Он уставился на неё:

— Почему же нет?

— У меня контракт с Госпиталем до тех пор, пока не будет погашен мой долг. Я не могу и шагу ступить, пока они сами мне не велят!

«Ты слишком опоздал».

— Один Бог всем располагает, Эмилия.

— И у меня по-прежнему есть семья, — выпалила она. — Моя мать, братья и сестра снова на Дэзл. Если я отлучусь самовольно, что будет с ними?

Он выставил вперёд руки, как делал всегда, когда они начинали спорить.

— А кто говорил о самоволке? Ты что, действительно думаешь, я бы вернулся, если бы не мог увезти тебя отсюда легально, не запятнав твою репутацию?

— Это не называется легально. Легально — когда получаешь разрешение на отъезд из соответствующих инстанций. А это… теневая сторона. То, о чём говоришь ты.

— Прости, я не выполнил все надлежащие формальности, Эмилия. — Он улыбнулся, отчасти обнажив при этом свой нелепый пурпурный зуб. — Но я здесь и, как бы то ни было, спрашиваю тебя. Ты говоришь — да, и тогда всё остальное — только формальности.

— За исключением того, что тебе придётся выкупить меня, Капа.

Он снова пожал плечами:

— Ну так что?

— Тебе придётся выкупить меня и заплатить мой долг. А если ты не сделаешь этого, то груз ляжет на плечи моей матери.

Капа фыркнул и пнул ногой стену. Эмилии было знакомо это движение. И ей было горько. Горько видеть мальчика, которого она когда-то любила, в этом легкомысленном и беспечном мужчине.

— Сейчас ты говоришь прямо как Амеранд.

— Может быть.

— Ты теперь с ним?

Она покачала головой:

— Нет. Теперь я просто одна.

Если бы она была не одна… Амеранд подошёл ближе. Находясь между светом и тенью, она выбрала свет.

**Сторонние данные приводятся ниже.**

-- ==== Sys2Proof/Machine/HostPorts.lean ====
section
/-! DEFINITION. The host ports and peer ports (R112, R147 to R158, R407): inbound writes and reads through apertures, the
registers of BAR 0, outbound reads and writes, attestation, and the transport to peers. -/

namespace Sys2Proof.Machine

open Sys2Proof.Bits

/-! ## Apertures (R149, R150) -/

/-- Bytes of a BAR 2 aperture. -/
def apertureSize (p : HostPort) : Nat := 2 ^ (p.bar2log - 4)

/-- An entry that may be used: VALID, a SPACE that exists, MODE 0 at a peer port. -/
def apertureOk (e : Aperture) (peer : Bool) : Bool :=
  let w := e.w0.toNat
  bit w 63 && (bits w 47 46 == 0 || bits w 47 46 == 2) && !(peer && bit w 45)

/-- The target of offset `o` (R150). -/
def apertureTarget (e : Aperture) (o : Nat) : Word :=
  if bit e.w0.toNat 45 then
    let n := o / 64
    let side := (List.range 6).foldl (fun c k => c + (if bit n k then 1 else 0)) 0 % 2
    (if side = 0 then e.w1 else e.w2) + BitVec.ofNat 64 (n / 2 * 64 + o % 64)
  else e.w1 + BitVec.ofNat 64 o

/-- The compute die beside a port's I/O die (R141). -/
def portDie (port : Nat) : Nat := if port = 0 then 0 else 3

/-- Translation of one line of an aperture for its context at level S (R150, R151): ORDINARY memory only. -/
def apertureXlate (s : State) (port : Nat) (e : Aperture) (o n : Nat) (w : Bool) : State × Xlate :=
  let a := apertureTarget e o
  xlate s none 0 (portDie port) (bits e.w0.toNat 55 48) (if bits e.w0.toNat 47 46 = 2 then .war else .virt) a n 64 1
    (moduleAccess w) true

/-- A dropped or refused access logged (R151, R430). An entry that is invalid, or whose values are reserved, names no
context. -/
def logAperture (s : State) (e : Option Aperture) (index o code : Nat) (peer read : Bool) : State :=
  let e := if code = 0 then none else e
  let ctx := e.elim 0xFF fun e => bits e.w0.toNat 55 48
  s.logFault 0xF6 ctx (if e.isSome then s.tenantOf ctx else 0) 0 0 0 o
    (code + index % 16 * 2 ^ 8 + (if peer then 2 ^ 12 else 0) + (if read then 2 ^ 13 else 0))

/-- An access of `n` bytes at an offset as (offset, bytes) lines of 64. -/
def linesOf (off n : Nat) : List (Nat × Nat) := tokensOf off n 64

/-! ## Inbound writes (R112, R150 to R152, R157) -/

/-- Requester under which a peer's node stands. -/
def peerRid (node : Nat) : Nat := 65536 + node

/-- A line put at its port, held or forwarded. -/
def putLine (s : State) (port wr rid : Nat) (forwarded poisoned : Bool) (key : Nat) (data : List Byte) : State :=
  let (id, s) := s.takeFresh
  s.modPort port fun p => { p with lines := p.lines ++ [⟨id, wr, rid, forwarded, key, data, poisoned⟩] }

/-- One line of a write, through an entry. A line that faults is dropped and logged, and its route acknowledges it at
once; none while its walk waits for a walker (R31). -/
def writeLine (s : State) (port wr rid : Nat) (forwarded poisoned peer : Bool) (e : Option Aperture) (index o : Nat) (data : List Byte) :
    Option State :=
  match e with
  | none => some (logAperture s none index o 0 peer false)
  | some a =>
    if !apertureOk a peer then some (logAperture s (some a) index o 0 peer false)
    else match apertureXlate s port a o data.length true with
      | (s, .ok ps) => some (ps.foldl (fun (x : State × List Byte) p =>
          (putLine x.1 port wr rid forwarded poisoned p.key (x.2.take p.n), x.2.drop p.n)) (s, data)).1
      | (s, .fault c _) => some (logAperture s (some a) index o c peer false)
      | (_, .miss _ _) => none
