-- ==== Sys2Proof/Machine/Stoch.lean ====
section
/-! DEFINITION. The stochastic element operations (R328 to R343): each fires an FE in stochastic mode. -/

namespace Sys2Proof.Machine

open Sys2Proof.Machine.Elements

/-- SGEN (R337). -/
def execSgen (i : Nat) (fe : FeAt) (s : State) : Host.Outcome State Fault Refusal :=
  fireFe 0x20 sgenFire false i fe s

/-- SAND (R335). -/
def execSand (i : Nat) (fe : FeAt) (s : State) : Host.Outcome State Fault Refusal :=
  fireFe 0x21 (disjointFire fun a b => a &&& b) false i fe s

/-- SOR (R335). -/
def execSor (i : Nat) (fe : FeAt) (s : State) : Host.Outcome State Fault Refusal :=
  fireFe 0x22 (disjointFire fun a b => a ||| b) false i fe s

/-- SMUX (R335). -/
def execSmux (i : Nat) (fe : FeAt) (s : State) : Host.Outcome State Fault Refusal :=
  fireFe 0x23 smuxFire false i fe s

/-- SNOT (R335). -/
def execSnot (i : Nat) (fe : FeAt) (s : State) : Host.Outcome State Fault Refusal :=
  fireFe 0x24 snotFire false i fe s

/-- SMINC (R335). -/
def execSminc (i : Nat) (fe : FeAt) (s : State) : Host.Outcome State Fault Refusal :=
  fireFe 0x25 (sameFire fun a b => a &&& b) false i fe s

/-- SMAXC (R335). -/
def execSmaxc (i : Nat) (fe : FeAt) (s : State) : Host.Outcome State Fault Refusal :=
  fireFe 0x26 (sameFire fun a b => a ||| b) false i fe s

/-- SXOR (R335). -/
def execSxor (i : Nat) (fe : FeAt) (s : State) : Host.Outcome State Fault Refusal :=
  fireFe 0x27 (sameFire fun a b => a ^^^ b) false i fe s

/-- SCNT (R339). -/
def execScnt (i : Nat) (fe : FeAt) (s : State) : Host.Outcome State Fault Refusal :=
  fireFe 0x28 scntFire false i fe s

/-- SREGEN (R340). -/
def execSregen (i : Nat) (fe : FeAt) (s : State) : Host.Outcome State Fault Refusal :=
  fireFe 0x29 sregenFire false i fe s

/-- SFSM (R341). -/
def execSfsm (i : Nat) (fe : FeAt) (s : State) : Host.Outcome State Fault Refusal :=
  fireFe 0x2A sfsmFire false i fe s

end Sys2Proof.Machine
end

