/-! ## The die-to-die links -/

/-- R142, R143: a direction that is up sends a new DATA flit under its next SEQ, held until it is acknowledged, with the number
last accepted the other way and its place in its track or link, whose order the boundary restores on arrival, an IDLE flit that is not held, and first the flits of a replay, the fourth replay of one starting
retraining; a flit that meets no error is read back whole, and DATA with the expected SEQ is delivered once; one whose CRC
fails is dropped, and a NAK of the expected number goes back. A NAK, or 256 ns without an acknowledgement, replays the held flits.
R144: a tested module resumes at 64 lanes, falls back to the half that works, or is retired; the event is
logged. (SEQ's start and the CRC's bit order are the model's choice, log 19; when the log is full is log 24, DEDUCED.) -/
def Obligations.LinkSteps : Prop :=
  (∀ (s : State) (l stream : Nat) (payload : List Byte), linkExists l = true → (s.link l).width ≠ 0 → (s.link l).retraining = false →
     let d := s.link l
     let ack := (s.link (linkBack l)).expected - 1
     (d.toSend = [] → d.moved = [] → d.held.length < 64 →
       ∃ t f, exec (.flitSend l .data ⟨stream, payload⟩) s = .next t ∧ f.seq = d.nextSeq ∧ f.kind = 1 ∧ f.nakv = false
         ∧ f.payload = (payload ++ List.replicate 244 0).take 244 ∧ (t.link l).held = d.held ++ [f]
         ∧ (t.link l).wire = d.wire ++ [{ f with ackseq := ack }] ∧ (t.link l).nextSeq = d.nextSeq + 1
         ∧ f.stream = stream ∧ f.ord = agetD 0 stream (s.bound (boundOf l)).sent
         ∧ (t.bound (boundOf l)).sent = aset stream (f.ord + 1) (s.bound (boundOf l)).sent)
     ∧ (∀ m rest, d.toSend = [] → d.moved = m :: rest → d.held.length < 64 →
       ∃ t f, exec (.flitSend l .data ⟨stream, payload⟩) s = .next t ∧ f.seq = d.nextSeq ∧ f.stream = m.stream ∧ f.ord = m.ord
         ∧ f.payload = (m.payload ++ List.replicate 244 0).take 244 ∧ (t.link l).held = d.held ++ [f]
         ∧ (t.link l).moved = rest ∧ (t.link l).wire = d.wire ++ [{ f with ackseq := ack }] ∧ t.bounds = s.bounds)
     ∧ (d.toSend = [] →
       ∃ t f, exec (.flitSend l .idle ⟨stream, payload⟩) s = .next t ∧ f.kind = 0 ∧ f.nakv = false ∧ f.ackseq = ack
         ∧ (t.link l).wire = d.wire ++ [f] ∧ (t.link l).held = d.held ∧ (t.link l).nextSeq = d.nextSeq)
     ∧ (∀ f rest kind, d.toSend = f :: rest → agetD 0 f.seq.toNat d.replays < 3 →
       ∃ t, exec (.flitSend l kind ⟨stream, payload⟩) s = .next t ∧ (t.link l).toSend = rest
         ∧ (t.link l).wire = d.wire ++ [{ f with ackseq := ack }] ∧ (t.link l).held = d.held)
     ∧ (∀ f rest kind, d.toSend = f :: rest → agetD 0 f.seq.toNat d.replays = 3 →
       ∃ t, exec (.flitSend l kind ⟨stream, payload⟩) s = .next t ∧ (t.link l).retraining = true ∧ (t.link (linkBack l)).retraining = true
         ∧ (t.link l).wire = [] ∧ (t.link l).held = d.held))
  ∧ (∀ (s : State) (l : Nat) (f : Flit) (rest : List Flit) (es : List (Nat × Byte)), (s.link l).retraining = false →
     (s.link l).wire = f :: rest →
     let d := s.link l
     (f.payload.length = 244 → f.kind = 1 → f.seq = d.expected →
       ∃ t, exec (.flitReceive l []) s = .next t ∧ (t.link l).wire = rest ∧ (t.link l).delivered = d.delivered ++ [f.payload]
         ∧ (t.link l).expected = d.expected + 1
         ∧ ∀ b, s.bound (boundOf l) = b → b.early = [] →
             (f.ord = agetD 0 f.stream b.due → (t.bound (boundOf l)).out = b.out ++ [(f.stream, f.payload)])
             ∧ (f.ord ≠ agetD 0 f.stream b.due → (t.bound (boundOf l)).out = b.out))
     ∧ (readFlit (withErrors f.bytes es) = none → d.fails = [] → d.nakOut = false →
       ∃ t g, exec (.flitReceive l es) s = .next t ∧ (t.link l).wire = rest ∧ (t.link l).delivered = d.delivered
         ∧ (t.link l).expected = d.expected ∧ (t.link (linkBack l)).wire = (s.link (linkBack l)).wire ++ [g]
         ∧ g.nakv = true ∧ g.nakseq = d.expected))
  ∧ (∀ (s : State) (l : Nat), let d := s.link l
     (∀ n, d.nakSeen = some n → exec (.nakReceive l) s =
       .next (s.modLink l fun d => { d with nakSeen := none, toSend := d.held.dropWhile fun f => f.seq != n }))
     ∧ (d.held ≠ [] → d.retraining = false → d.lastAck + 410 ≤ s.cycle →
       exec (.replayTimeout l) s = .next (s.modLink l fun d => { d with toSend := d.held, lastAck := s.cycle }))
     ∧ (∀ failing : BitVec 64, d.retraining = true → d.width = 64 →
       ∃ t, exec (.retrainDone l failing) s = .next t ∧ (t.link l).retraining = false ∧ (t.link (linkBack l)).retraining = false
         ∧ (failing = 0 → (t.link l).width = 64 ∧ (t.link l).toSend = d.held)
         ∧ (failing ≠ 0 → failing.setWidth 32 = (0 : BitVec 32) →
             (t.link l).width = 32 ∧ (t.link l).half = false ∧ (t.link l).toSend = d.held)
         ∧ (failing.setWidth 32 ≠ (0 : BitVec 32) → failing >>> 32 = 0 →
             (t.link l).width = 32 ∧ (t.link l).half = true ∧ (t.link l).toSend = d.held)
         ∧ (failing.setWidth 32 ≠ (0 : BitVec 32) → failing >>> 32 ≠ 0 →
             (t.link l).width = 0 ∧ (t.link (linkBack l)).width = 0 ∧ (t.link l).held = [])
         ∧ (s.log.used < 16382 → ∃ r, t.log.used = s.log.used + 1 ∧ aget s.log.head t.log.recs = some r
             ∧ r.code = (if (t.link l).width = 64 then 0xF0 else if (t.link l).width = 32 then 0xF1 else 0xF2))))

/-! ## Host ports and peers -/

/-- R112, R147 to R151, R153, R156 to R158, R407: an inbound write whose one line its aperture lets through joins its
port's lines, held behind the earlier writes of its requester unless it is relaxed (a peer's WRITE always is, its WRITE_ORD never); the
acknowledgement of a performed line lets go what waited for it alone, as far as the port keeps 1,024 lines forwarded. A register read of BAR 0 that is naturally aligned returns
the register's bytes, another Unsupported Request, as an inbound AtomicOp does; a read through an aperture is forwarded as
writes are. Data for an engine's outbound read reaches its engine; a read that fails, or has waited 50 ms, gives 0xFF. The
registers of the time base, the launch table and attestation take what is written (that a new SRC clears LOCKED is the
model's choice, log 96); a report is writes of at most 512 bytes, MAGIC last and
ordered; the identification region reports the step at which bring-up failed, in a word that the model leaves free (log 50). A peer operation is sent again, acknowledged, or, after 10 ms, makes its entry unreachable; R155: vector 4 is then
sent, or pending while it is masked (the table's layout is PRESUMED, log 88). -/
def Obligations.HostAndPeerSteps : Prop :=
  (∀ (s v : State) (port off : Nat) (data : List Byte) (poisoned : Bool) (e : Aperture) (p : Piece), port < 2 →
     0 < data.length → off % 64 + data.length ≤ 64 → p.n = data.length →
     let joins := fun (entry : Option Aperture × Nat × Nat) (peer : Bool) (rid : Nat) (ro poisoned : Bool) (x : Instr) =>
       ∀ index o, entry = (some e, index, o) → apertureOk e peer = true →
       apertureXlate { s with fresh := s.fresh + 1 } port e o data.length true = (v, .ok [p]) →
       ∃ t id, exec x s = .next t ∧ t.mem = v.mem
         ∧ (t.port port).lines = (v.port port).lines ++ [(⟨id, s.fresh + 1, rid,
             ro || !earlierLines s port rid (s.fresh + 1), p.key, data, poisoned⟩ : HostLine)]
     (∀ rid ro, rid < 65536 → ((s.port port).lines.filter fun l => l.forwarded && l.rid < 65536).length < 1024 →
       joins (barEntry (s.port port) off) false rid ro poisoned (.hostPostedWrite port rid off data ro poisoned))
     ∧ (∀ node aper, joins (peerEntry (s.port port) aper off) true (peerRid node) true false (.peerWrite port node aper off data))
     ∧ (∀ node aper, joins (peerEntry (s.port port) aper off) true (peerRid node) false false (.peerWriteOrd port node aper off data)))
  ∧ (∀ (s : State) (port line : Nat) (l : HostLine), (s.port port).lines.find? (fun l => l.id == line) = some l →
     l.forwarded = true → l.data = [] →
     let left := (s.port port).lines.filter fun l => l.id != line
     ∃ t, exec (.hostLineAck port line) s = .next t ∧ t.mem = s.mem
       ∧ (t.port port).lines = forwardLines left (1024 - (left.filter fun l => l.forwarded && l.rid < 65536).length) left
       ∧ (left.length ≤ 1024 → (t.port port).lines = left.map (fun l => { l with
           forwarded := l.forwarded || !left.any fun k => k.rid == l.rid && k.wr < l.wr }))
       ∧ (t.port port).reads = (s.port port).reads.map fun r => { r with
           forwarded := r.forwarded || !left.any fun k => k.rid == r.rid && k.wr < r.id })
  ∧ (∀ (s v : State) (port off n tag : Nat) (ps : List Piece), port < 2 → 0 < n → n ≤ 4096 →
     let answers := fun (t : State) (c : Completion) => t = s.modPort port fun p => { p with completions := p.completions ++ [c] }
     let takes := fun (peer : Bool) (entry : Nat → Option Aperture × Nat × Nat) (rid : Nat) (ro : Bool) (x : Instr) =>
       readPieces port peer entry { s with fresh := s.fresh + 1 } (linesOf off n) [] = (v, .ok ps) →
       exec x s = .next (v.modPort port fun p => { p with reads := p.reads ++ [(⟨s.fresh + 1, rid, tag,
         ro, ro || !earlierLines v port rid (s.fresh + 1), ps, [], false⟩ : HostReadReq)] })
     (∀ rid ro, rid < 65536 → (ro = true ∨ barHeld s port rid = false ∧ inboundHeld s port rid = false) →
       ∃ t, exec (.hostRead port rid true off n ro tag) s = .next t
         ∧ (n ∈ [1, 2, 4, 8] → off % n = 0 → answers t (.data rid tag
             (((leBytes 8 (barWord s port (off - off % 8)).toNat).drop (off % 8)).take n) false))
         ∧ (n ∉ [1, 2, 4, 8] ∨ off % n ≠ 0 → answers t (.unsupported rid tag)))
     ∧ (∀ k, s.bringup = .failed k → barWord s port (Config.failedStepWord % 512 * 8) = BitVec.ofNat 64 k)
     ∧ (∀ rid, ∃ t, exec (.hostAtomicop ⟨port, rid⟩ tag) s = .next t ∧ answers t (.unsupported rid tag))
     ∧ (∀ rid ro, rid < 65536 → takes false (barEntry (s.port port)) rid ro (.hostRead port rid false off n ro tag))
     ∧ (∀ node aper, takes true (peerEntry (s.port port) aper) (peerRid node) true (.peerRead port node aper off n tag)))
  ∧ (∀ (s : State) (tag r k : Nat) (q : OutRead) (data : List Byte), q.for_ = .engine r k →
     let gone := fun (t : State) => { t with outReads := t.outReads.filter fun x => x.tag != q.tag }
     let logged := fun (why : Nat) => match aget r s.recs with
       | some x => s.logFault 0xF7 x.ctx (if x.ctx = 0xFF then 0 else s.tenantOf x.ctx) x.die 0
           (((s.inst? x.inst).map fun n => n.serial).getD 0) q.pa why
       | none => s.logFault 0xF7 0xFF 0 0 0 0 q.pa why
     (s.outReads.find? (fun q => q.tag == tag && homeOf q.pa == .host) = some q →
       (data.length = q.n → exec (.hostReadCompletion tag .ok data) s = .next (engineInput (gone s) r k (data.map Stages.clean)))
       ∧ (∃ u, exec (.hostReadCompletion tag .unsupported data) s = .next (engineInput (gone u) r k (List.replicate q.n (Stages.clean 0xFF)))
           ∧ u = logged 1)
       ∧ (q.since + 80000000 ≤ s.cycle → ∃ u, exec (.hostReadTimeout tag) s =
           .next (engineInput (gone u) r k (List.replicate q.n (Stages.clean 0xFF))) ∧ u = logged 3))
     ∧ (s.outReads.find? (fun q => q.tag == tag && homeOf q.pa == .peer && q.via.isSome) = some q → data.length = q.n →
       exec (.peerAcknowledgement tag data) s = .next (engineInput (gone s) r k (data.map Stages.clean))))
  ∧ (∀ (s : State) (op : Nat) (data : List Byte),
     (s.outReads = [] → exec (.peerAcknowledgement op data) s =
       .next { s with outWrites := s.outWrites.filter fun w => !(w.id == op && w.via.isSome) })
     ∧ ∃ t, exec (.llynramResend op) s = .next t ∧ t.mem = s.mem ∧ t.outWrites.length = s.outWrites.length
         ∧ ∀ (j : Nat) (w : OutWrite), s.outWrites[j]? = some w → t.outWrites[j]? = some (if w.id = op ∧ w.via.isSome then { w with sends := w.sends + 1 } else w))
  ∧ (∀ (s : State) (entry : Nat) (w : OutWrite),
     let mine := fun (pa : Nat) => homeOf pa == .peer && (peerEntryOf pa).1 == entry
     w ∈ s.outWrites → mine w.pa = true → w.since + 16000000 ≤ s.cycle → (∀ r ∈ s.outReads, mine r.pa = false) →
     ∃ t e, exec (.peerUnreachable entry) s = .next t ∧ aget entry t.peers = some e ∧ e.down = true
       ∧ t.outWrites = s.outWrites.filter (fun w => !mine w.pa) ∧ t.mem = s.mem
       ∧ ∀ port, port < 2 →
           let p := s.port port
           if (p.msixWord 9).getLsbD 32 then (t.port port).msixPending.getLsbD 4 = true
           else (t.port port).msixSent.getLast? = some (4, p.msixWord 8, (p.msixWord 9).toNat % 2 ^ 32))
  ∧ (∀ (s : State) (port rid : Nat) (value addr : Word), port < 2 → rid < 65536 → barHeld s port rid = false →
     (∀ e, e < 256 → (agetD LtEntry.fresh e s.table).valid = false →
       exec (.bar0RegisterWrite port rid (0x40000 + 32 * e) 8 value) s = .next { s with
         table := aset e { agetD LtEntry.fresh e s.table with start := value } s.table })
     ∧ (∀ k, k < 4 → exec (.bar0RegisterWrite port rid (0x800 + 8 * k) 8 value) s = .next { s with
         fw := { s.fw with nonce := aset k value s.fw.nonce } })
     ∧ (∃ t, exec (.timebaseSrcWrite ⟨port, rid, 0, 8, value⟩) s = .next t ∧ t.time.src = value.setWidth 2 ∧ t.now = s.now
         ∧ (value.setWidth 2 = s.time.src → t = s)
         ∧ (value.setWidth 2 ≠ s.time.src → t.time.locked = false))
     ∧ exec (.ptmoffWrite ⟨port, rid, 0, 8, value⟩) s = .next { s with time := { s.time with ptmoff := value } }
     ∧ (addr.toNat % 64 = 0 →
         exec (.attestationRequest port rid addr) s = .next { s with fw := { s.fw with reportTo := some (port, addr) } })
     ∧ (s.fw.reportTo = some (port, addr) → addr.toNat % 64 = 0 → addr.toNat % 2 ^ 49 + 16896 ≤ 2 ^ 49 →
         let base := (if port = 0 then 0x8000000000000 else 0xA000000000000) + addr.toNat % 2 ^ 49
         ∃ t ws b, exec .attestationReportWrite s = .next t ∧ t.fw.reportTo = none ∧ t.mem = s.mem
           ∧ t.hostSeen = s.hostSeen ++ ws ++ [b] ∧ ws.map (fun w => (w.pa, w.data.length)) = tokensOf (base + 8) 16888 512
           ∧ (∀ w ∈ ws, w.data.length ≤ 512 ∧ w.ordered = false)
           ∧ (let bs := ws.flatMap fun w => w.data
              let field := fun (off n : Nat) => (bs.drop (off - 8)).take n
              bs.length = 16888 ∧ (∀ k, k < 4 → field (0x10 + 8 * k) 8 = leBytes 8 (agetD 0 k s.fw.nonce).toNat)
                ∧ field 0x30 8 = leBytes 8 s.now ∧ field 0xF8 8 = leBytes 8 s.fw.rollback
                ∧ field 0x100 4 = leBytes 4 0x47534942 ∧ field 0x104 4 = leBytes 4 0x4100)
           ∧ b.pa = base ∧ b.data = leBytes 8 0x5450455254415441 ∧ b.ordered = true))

«Но почему, чёрт побери, этот свет был таким холодным?»

С тех пор она проживала эту сцену сотни раз. Ей следовало тогда взять Капу за руку. Ей следовало выдать его, назло и из милости. Она могла даже рассказать Амеранду, что говорил Капа до того, как тот пришёл. Но он не спросил, а она настолько привыкла всё от него скрывать, что просто не сумела заставить себя заговорить.

Она выключила экран, потому что оставить его включённым означало только одно — сумма её долга подскочит ещё выше.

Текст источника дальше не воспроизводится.